**Assigned task**
Both the line containing "that does not" and the line containing "e ∈ t.m.tlb)" belong to the span. Output exactly that span from the listing below, and nothing outside it.

**Data for analysis**
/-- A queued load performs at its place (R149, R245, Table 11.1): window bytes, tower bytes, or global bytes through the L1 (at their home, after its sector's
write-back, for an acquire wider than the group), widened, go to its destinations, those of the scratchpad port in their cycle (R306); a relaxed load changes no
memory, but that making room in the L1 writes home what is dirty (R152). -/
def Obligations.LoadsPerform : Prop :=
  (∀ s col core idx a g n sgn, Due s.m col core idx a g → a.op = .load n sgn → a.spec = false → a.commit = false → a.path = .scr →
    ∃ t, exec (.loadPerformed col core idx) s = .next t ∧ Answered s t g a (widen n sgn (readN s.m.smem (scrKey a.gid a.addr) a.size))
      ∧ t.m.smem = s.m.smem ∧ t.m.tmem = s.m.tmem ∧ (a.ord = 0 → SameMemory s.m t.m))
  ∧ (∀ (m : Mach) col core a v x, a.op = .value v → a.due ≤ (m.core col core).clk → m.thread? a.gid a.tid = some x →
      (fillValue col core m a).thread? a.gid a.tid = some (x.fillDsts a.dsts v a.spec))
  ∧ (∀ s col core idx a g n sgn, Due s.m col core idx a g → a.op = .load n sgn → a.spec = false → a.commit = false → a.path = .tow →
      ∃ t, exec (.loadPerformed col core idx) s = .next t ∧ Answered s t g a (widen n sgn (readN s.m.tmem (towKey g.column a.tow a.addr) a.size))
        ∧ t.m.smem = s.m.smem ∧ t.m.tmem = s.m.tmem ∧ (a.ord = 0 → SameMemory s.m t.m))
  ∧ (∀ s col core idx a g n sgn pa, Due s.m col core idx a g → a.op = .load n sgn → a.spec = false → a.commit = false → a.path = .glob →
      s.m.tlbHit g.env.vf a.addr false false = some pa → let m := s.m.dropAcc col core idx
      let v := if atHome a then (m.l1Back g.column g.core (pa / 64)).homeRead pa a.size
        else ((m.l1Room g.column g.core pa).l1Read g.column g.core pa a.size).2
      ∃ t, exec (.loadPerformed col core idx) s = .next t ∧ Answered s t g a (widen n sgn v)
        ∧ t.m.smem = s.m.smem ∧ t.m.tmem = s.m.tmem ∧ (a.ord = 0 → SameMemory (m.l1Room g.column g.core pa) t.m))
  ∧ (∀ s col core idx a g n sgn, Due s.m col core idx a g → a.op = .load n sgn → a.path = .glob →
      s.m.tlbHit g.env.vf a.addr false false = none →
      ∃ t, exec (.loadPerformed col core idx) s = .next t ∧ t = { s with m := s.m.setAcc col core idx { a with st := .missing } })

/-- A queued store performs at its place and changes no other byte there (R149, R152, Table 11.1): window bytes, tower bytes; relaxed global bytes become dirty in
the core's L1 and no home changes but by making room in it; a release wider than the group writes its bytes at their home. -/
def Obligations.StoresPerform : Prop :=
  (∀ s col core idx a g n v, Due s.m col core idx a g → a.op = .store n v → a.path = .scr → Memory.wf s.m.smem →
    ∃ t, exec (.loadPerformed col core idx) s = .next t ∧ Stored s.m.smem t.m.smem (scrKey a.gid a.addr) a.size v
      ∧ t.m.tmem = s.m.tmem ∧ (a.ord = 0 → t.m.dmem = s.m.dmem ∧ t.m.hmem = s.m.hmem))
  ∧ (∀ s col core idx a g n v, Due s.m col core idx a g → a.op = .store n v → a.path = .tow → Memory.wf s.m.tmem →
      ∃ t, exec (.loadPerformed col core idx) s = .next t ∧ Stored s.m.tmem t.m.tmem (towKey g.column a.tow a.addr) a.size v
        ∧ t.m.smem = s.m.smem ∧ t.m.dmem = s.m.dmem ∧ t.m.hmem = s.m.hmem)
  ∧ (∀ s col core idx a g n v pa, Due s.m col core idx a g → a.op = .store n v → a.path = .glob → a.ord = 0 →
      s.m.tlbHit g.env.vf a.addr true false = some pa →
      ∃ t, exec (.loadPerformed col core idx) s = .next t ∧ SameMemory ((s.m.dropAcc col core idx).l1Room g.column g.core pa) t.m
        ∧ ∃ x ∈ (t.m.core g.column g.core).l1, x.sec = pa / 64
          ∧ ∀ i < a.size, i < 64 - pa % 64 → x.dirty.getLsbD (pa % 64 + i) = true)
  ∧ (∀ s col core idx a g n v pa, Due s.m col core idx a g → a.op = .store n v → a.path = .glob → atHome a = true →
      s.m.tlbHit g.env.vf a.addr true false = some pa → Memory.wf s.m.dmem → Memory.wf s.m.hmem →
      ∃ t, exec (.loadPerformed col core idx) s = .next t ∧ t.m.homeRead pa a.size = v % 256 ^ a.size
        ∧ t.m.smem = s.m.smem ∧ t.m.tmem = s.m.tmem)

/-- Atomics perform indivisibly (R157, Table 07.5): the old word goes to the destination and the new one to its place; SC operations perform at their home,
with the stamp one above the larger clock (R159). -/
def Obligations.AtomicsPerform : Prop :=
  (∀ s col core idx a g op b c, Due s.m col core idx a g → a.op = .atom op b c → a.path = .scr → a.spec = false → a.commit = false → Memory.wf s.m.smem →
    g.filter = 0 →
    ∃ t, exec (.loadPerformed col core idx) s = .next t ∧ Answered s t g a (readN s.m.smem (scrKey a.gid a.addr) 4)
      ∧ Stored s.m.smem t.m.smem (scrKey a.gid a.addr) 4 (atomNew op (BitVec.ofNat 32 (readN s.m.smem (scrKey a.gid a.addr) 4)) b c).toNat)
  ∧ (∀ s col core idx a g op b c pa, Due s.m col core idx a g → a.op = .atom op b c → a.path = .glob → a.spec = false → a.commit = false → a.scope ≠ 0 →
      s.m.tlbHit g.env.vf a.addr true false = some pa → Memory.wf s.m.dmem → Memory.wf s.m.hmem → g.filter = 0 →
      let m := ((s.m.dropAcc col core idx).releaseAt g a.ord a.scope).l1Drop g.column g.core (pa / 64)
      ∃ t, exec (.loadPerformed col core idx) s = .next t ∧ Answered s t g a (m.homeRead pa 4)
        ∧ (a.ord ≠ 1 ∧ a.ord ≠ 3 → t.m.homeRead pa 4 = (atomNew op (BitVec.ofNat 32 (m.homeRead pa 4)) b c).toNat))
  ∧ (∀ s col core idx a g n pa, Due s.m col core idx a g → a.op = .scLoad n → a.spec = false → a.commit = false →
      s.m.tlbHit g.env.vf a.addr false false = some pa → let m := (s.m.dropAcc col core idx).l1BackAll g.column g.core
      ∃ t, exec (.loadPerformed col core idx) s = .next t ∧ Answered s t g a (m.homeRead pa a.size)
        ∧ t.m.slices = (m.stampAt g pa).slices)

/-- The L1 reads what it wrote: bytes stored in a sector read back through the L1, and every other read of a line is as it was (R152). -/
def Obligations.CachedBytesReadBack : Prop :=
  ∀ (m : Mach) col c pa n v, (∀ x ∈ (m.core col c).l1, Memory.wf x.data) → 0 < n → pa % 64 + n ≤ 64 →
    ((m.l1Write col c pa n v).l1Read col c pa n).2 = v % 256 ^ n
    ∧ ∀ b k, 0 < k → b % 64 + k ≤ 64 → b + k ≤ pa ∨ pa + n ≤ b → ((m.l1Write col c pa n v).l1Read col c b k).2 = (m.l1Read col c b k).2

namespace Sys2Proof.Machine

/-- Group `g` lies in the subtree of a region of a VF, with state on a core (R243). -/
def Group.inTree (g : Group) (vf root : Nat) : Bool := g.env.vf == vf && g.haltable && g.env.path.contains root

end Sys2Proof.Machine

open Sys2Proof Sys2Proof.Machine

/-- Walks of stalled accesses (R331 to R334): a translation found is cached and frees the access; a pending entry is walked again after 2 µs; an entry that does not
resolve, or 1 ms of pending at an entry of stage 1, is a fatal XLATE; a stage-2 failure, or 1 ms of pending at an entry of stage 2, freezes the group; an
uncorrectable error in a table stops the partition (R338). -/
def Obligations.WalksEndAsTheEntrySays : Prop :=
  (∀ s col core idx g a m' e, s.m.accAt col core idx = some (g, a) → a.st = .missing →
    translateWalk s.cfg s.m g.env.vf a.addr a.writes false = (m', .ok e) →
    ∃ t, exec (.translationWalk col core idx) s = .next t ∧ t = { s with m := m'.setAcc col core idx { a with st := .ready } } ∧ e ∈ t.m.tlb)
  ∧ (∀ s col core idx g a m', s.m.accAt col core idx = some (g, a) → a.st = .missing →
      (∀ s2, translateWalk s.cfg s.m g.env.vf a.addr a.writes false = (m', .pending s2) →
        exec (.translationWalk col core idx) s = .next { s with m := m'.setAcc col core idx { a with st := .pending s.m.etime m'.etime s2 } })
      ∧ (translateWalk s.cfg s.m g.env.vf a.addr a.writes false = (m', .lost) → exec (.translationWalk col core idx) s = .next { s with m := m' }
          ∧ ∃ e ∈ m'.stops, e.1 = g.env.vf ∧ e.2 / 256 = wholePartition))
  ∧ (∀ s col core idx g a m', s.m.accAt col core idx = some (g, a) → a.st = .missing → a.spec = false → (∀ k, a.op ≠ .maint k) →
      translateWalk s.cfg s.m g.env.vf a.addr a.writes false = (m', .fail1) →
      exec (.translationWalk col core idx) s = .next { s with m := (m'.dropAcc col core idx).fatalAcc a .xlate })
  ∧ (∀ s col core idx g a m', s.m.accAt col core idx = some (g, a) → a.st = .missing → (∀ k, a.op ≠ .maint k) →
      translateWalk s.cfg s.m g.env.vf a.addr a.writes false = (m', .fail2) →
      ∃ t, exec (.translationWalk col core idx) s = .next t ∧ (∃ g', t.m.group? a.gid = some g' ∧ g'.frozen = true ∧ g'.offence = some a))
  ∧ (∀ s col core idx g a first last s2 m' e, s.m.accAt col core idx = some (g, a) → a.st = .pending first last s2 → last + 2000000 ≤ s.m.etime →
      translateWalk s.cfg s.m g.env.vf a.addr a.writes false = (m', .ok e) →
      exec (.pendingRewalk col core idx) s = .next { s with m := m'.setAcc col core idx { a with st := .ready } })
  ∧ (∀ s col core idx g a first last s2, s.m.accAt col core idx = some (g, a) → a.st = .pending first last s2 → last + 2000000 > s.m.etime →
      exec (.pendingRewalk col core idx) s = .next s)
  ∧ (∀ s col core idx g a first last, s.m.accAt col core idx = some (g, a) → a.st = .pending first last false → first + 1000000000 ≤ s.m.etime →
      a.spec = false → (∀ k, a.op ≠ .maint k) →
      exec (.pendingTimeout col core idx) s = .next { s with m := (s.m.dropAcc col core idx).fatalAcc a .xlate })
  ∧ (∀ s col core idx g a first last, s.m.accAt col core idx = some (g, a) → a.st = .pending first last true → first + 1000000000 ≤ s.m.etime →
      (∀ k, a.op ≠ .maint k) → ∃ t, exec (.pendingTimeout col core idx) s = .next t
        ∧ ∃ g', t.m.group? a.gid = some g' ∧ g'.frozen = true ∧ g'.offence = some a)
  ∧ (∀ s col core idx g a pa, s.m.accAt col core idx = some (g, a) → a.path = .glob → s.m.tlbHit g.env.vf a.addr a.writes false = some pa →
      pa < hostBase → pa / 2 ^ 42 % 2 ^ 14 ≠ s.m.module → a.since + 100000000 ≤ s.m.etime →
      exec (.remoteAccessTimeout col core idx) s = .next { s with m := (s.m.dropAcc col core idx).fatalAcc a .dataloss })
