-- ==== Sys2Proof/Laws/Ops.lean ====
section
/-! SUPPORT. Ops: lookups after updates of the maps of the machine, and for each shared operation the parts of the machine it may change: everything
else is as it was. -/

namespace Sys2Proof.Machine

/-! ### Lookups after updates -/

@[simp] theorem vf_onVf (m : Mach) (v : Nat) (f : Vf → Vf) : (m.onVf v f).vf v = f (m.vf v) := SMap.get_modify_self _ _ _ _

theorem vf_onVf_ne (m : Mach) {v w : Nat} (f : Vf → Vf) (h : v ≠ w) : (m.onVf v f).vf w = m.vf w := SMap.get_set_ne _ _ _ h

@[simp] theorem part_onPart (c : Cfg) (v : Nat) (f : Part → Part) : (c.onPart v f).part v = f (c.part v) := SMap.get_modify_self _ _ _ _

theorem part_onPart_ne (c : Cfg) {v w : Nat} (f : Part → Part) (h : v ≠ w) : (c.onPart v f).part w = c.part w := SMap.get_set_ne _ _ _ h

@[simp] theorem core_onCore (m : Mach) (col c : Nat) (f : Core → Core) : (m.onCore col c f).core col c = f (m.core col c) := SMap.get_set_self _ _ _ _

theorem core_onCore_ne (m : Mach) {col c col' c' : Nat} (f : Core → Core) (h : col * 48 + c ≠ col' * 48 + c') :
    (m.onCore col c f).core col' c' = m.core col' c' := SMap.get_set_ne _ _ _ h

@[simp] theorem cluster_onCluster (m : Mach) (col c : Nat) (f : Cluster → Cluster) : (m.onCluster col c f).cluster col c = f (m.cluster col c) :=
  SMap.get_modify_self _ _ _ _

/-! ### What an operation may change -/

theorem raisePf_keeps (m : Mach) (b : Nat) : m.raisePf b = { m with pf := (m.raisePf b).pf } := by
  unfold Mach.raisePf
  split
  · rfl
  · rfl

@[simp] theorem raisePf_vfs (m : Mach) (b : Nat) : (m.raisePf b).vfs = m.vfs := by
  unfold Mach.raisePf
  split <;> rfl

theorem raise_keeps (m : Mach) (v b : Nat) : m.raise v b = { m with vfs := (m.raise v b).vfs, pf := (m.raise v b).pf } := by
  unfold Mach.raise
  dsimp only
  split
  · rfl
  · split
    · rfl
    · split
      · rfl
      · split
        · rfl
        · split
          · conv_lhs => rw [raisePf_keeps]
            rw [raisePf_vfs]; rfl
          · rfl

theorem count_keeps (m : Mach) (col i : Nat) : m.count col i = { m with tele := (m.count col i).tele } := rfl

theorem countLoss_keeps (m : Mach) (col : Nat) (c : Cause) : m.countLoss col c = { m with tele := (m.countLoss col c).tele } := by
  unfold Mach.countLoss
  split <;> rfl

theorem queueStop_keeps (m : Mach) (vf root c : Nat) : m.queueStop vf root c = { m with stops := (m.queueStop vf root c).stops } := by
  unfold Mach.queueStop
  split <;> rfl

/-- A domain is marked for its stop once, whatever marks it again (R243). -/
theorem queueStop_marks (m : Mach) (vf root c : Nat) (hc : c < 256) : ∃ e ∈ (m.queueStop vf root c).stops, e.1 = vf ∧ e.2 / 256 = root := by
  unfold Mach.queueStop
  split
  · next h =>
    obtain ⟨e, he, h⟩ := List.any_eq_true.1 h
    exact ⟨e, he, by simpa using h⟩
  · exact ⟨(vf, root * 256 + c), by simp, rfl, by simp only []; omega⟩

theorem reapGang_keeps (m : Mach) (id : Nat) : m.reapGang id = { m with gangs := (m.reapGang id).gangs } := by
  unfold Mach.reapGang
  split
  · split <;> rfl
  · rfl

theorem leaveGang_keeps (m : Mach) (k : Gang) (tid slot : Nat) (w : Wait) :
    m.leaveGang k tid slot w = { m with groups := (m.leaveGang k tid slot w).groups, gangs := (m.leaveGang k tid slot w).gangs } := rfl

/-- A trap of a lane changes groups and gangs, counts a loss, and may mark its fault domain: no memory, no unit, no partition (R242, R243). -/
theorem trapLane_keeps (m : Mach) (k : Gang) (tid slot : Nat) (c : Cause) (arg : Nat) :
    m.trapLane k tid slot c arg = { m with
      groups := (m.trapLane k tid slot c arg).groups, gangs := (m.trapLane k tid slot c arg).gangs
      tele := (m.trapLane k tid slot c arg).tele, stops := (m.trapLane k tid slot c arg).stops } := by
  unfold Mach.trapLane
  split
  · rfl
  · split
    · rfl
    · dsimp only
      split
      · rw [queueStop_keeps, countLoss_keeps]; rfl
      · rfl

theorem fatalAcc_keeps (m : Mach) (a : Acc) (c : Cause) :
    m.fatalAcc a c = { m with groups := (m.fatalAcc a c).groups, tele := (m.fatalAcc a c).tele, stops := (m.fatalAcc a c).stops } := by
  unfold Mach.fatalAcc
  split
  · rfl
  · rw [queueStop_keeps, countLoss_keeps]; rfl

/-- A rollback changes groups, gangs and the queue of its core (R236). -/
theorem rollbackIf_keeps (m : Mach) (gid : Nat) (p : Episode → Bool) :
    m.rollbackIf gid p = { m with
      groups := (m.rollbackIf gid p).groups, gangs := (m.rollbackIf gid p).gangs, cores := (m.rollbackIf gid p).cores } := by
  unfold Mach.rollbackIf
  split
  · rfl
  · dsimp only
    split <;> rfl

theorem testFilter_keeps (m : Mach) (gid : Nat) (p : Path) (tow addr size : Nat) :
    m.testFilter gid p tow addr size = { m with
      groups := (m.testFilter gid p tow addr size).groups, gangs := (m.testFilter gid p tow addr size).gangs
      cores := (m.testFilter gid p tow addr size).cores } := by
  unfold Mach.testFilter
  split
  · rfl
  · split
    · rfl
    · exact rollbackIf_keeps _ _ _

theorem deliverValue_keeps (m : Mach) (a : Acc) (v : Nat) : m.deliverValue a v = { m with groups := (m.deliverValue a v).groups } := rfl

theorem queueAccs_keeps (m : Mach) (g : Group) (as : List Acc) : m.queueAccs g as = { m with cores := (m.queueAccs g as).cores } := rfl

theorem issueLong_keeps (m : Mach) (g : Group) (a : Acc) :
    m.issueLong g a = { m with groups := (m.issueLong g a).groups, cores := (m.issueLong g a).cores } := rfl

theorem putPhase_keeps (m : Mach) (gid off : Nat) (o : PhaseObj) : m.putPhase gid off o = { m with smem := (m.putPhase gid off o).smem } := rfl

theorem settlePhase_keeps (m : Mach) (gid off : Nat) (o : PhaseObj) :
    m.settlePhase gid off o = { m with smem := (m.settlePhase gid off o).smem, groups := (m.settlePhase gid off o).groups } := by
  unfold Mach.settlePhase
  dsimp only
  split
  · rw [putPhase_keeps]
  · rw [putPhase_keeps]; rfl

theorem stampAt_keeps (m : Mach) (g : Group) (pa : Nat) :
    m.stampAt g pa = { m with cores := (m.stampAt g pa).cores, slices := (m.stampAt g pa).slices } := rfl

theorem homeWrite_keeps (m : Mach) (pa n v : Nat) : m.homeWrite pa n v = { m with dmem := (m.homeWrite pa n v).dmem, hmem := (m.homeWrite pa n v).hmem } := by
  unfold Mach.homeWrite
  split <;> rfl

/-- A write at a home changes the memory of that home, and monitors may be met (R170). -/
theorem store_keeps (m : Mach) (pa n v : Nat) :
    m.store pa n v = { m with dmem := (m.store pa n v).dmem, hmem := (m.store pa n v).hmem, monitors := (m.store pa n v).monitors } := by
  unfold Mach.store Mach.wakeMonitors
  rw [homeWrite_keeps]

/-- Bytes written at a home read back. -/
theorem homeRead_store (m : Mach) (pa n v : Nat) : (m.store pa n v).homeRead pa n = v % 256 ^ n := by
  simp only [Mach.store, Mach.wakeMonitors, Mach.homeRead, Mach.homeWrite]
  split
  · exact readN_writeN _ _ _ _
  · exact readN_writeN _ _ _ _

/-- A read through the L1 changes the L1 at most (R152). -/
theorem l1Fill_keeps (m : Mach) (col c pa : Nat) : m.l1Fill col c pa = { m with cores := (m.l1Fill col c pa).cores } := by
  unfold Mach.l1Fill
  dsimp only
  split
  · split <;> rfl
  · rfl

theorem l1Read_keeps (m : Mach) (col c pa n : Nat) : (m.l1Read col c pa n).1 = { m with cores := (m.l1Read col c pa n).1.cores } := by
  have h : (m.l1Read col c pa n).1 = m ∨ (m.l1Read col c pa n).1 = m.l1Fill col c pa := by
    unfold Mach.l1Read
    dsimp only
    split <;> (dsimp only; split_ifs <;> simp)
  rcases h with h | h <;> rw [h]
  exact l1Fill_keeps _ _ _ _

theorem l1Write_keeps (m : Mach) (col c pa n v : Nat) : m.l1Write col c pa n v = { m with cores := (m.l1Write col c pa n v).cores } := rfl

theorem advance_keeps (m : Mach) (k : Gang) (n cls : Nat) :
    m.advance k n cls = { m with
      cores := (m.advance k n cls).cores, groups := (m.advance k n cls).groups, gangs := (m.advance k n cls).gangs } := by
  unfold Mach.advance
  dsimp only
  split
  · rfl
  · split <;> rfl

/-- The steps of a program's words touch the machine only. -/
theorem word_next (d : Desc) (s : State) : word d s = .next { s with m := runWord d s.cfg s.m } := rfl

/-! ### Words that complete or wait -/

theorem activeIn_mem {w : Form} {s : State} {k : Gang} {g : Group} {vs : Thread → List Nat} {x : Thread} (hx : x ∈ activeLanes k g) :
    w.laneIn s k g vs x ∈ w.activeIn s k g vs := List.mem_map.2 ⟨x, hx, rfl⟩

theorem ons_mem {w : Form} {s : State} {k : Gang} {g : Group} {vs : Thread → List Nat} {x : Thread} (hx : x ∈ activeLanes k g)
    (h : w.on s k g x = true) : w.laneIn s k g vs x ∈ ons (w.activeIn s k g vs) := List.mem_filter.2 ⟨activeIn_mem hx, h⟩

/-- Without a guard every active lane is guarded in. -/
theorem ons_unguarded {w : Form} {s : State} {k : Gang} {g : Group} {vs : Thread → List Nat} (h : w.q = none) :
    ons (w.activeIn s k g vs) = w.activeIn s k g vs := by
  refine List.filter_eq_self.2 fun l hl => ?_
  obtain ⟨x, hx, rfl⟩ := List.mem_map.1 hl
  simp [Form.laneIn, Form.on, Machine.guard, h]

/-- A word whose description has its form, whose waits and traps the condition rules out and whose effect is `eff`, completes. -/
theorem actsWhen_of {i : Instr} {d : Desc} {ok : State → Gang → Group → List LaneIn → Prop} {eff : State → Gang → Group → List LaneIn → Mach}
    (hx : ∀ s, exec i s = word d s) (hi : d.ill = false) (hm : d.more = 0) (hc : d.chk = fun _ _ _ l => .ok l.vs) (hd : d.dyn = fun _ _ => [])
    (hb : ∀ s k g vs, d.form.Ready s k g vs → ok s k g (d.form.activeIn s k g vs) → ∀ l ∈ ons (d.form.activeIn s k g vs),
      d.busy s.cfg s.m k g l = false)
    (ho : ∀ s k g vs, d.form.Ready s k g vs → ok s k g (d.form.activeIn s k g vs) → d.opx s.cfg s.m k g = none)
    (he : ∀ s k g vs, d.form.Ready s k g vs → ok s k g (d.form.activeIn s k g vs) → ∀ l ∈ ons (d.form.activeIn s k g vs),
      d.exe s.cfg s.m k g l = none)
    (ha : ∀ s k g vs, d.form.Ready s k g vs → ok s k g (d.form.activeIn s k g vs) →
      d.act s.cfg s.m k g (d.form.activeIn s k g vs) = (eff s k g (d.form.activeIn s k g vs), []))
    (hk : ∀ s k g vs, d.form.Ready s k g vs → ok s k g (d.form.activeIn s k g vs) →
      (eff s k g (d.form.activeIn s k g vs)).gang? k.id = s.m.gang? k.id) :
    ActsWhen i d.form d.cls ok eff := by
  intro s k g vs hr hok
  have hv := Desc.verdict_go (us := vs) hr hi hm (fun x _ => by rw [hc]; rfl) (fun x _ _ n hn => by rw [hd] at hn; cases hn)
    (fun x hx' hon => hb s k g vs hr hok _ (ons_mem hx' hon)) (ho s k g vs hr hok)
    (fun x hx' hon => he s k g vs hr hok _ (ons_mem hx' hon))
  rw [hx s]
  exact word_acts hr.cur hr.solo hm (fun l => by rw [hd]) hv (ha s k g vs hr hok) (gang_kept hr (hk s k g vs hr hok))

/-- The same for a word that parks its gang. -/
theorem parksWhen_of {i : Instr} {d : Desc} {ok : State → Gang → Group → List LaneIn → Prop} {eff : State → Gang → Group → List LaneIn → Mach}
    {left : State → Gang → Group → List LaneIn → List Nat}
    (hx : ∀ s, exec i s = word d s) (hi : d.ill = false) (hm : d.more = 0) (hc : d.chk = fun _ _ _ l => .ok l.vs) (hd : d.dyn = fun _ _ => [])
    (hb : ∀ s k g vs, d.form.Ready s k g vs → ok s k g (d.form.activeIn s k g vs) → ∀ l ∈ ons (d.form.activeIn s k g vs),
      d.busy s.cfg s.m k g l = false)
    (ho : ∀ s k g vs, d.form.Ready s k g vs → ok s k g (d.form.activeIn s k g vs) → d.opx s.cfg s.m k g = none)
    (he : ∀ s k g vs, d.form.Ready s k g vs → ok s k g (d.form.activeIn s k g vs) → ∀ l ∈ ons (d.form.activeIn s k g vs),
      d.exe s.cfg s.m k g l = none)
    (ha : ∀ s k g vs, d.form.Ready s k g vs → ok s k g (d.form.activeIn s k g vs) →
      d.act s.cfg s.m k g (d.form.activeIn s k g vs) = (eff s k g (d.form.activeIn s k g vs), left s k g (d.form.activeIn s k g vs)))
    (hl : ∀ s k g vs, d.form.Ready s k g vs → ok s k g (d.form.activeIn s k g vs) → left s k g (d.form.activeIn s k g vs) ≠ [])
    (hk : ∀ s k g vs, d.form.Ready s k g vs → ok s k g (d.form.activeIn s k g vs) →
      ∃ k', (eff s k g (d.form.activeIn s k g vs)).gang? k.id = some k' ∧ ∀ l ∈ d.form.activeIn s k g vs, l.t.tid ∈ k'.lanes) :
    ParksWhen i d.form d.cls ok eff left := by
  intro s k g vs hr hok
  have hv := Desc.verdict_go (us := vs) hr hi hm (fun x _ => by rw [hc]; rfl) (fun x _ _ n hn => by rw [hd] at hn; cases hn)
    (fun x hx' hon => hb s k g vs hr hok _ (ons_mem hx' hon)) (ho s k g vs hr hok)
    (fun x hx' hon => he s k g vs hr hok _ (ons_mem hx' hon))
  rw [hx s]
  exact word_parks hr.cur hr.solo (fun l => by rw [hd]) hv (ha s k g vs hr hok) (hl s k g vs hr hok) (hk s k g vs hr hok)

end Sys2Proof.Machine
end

**Finished task**
/-- Walks of stalled accesses (R331 to R334): a translation found is cached and frees the access; a pending entry is walked again after 2 µs; an entry that does not
resolve, or 1 ms of pending at an entry of stage 1, is a fatal XLATE; a stage-2 failure, or 1 ms of pending at an entry of stage 2, freezes the group; an
uncorrectable error in a table stops the partition (R338). -/
def Obligations.WalksEndAsTheEntrySays : Prop :=
  (∀ s col core idx g a m' e, s.m.accAt col core idx = some (g, a) → a.st = .missing →
    translateWalk s.cfg s.m g.env.vf a.addr a.writes false = (m', .ok e) →
    ∃ t, exec (.translationWalk col core idx) s = .next t ∧ t = { s with m := m'.setAcc col core idx { a with st := .ready } } ∧ e ∈ t.m.tlb)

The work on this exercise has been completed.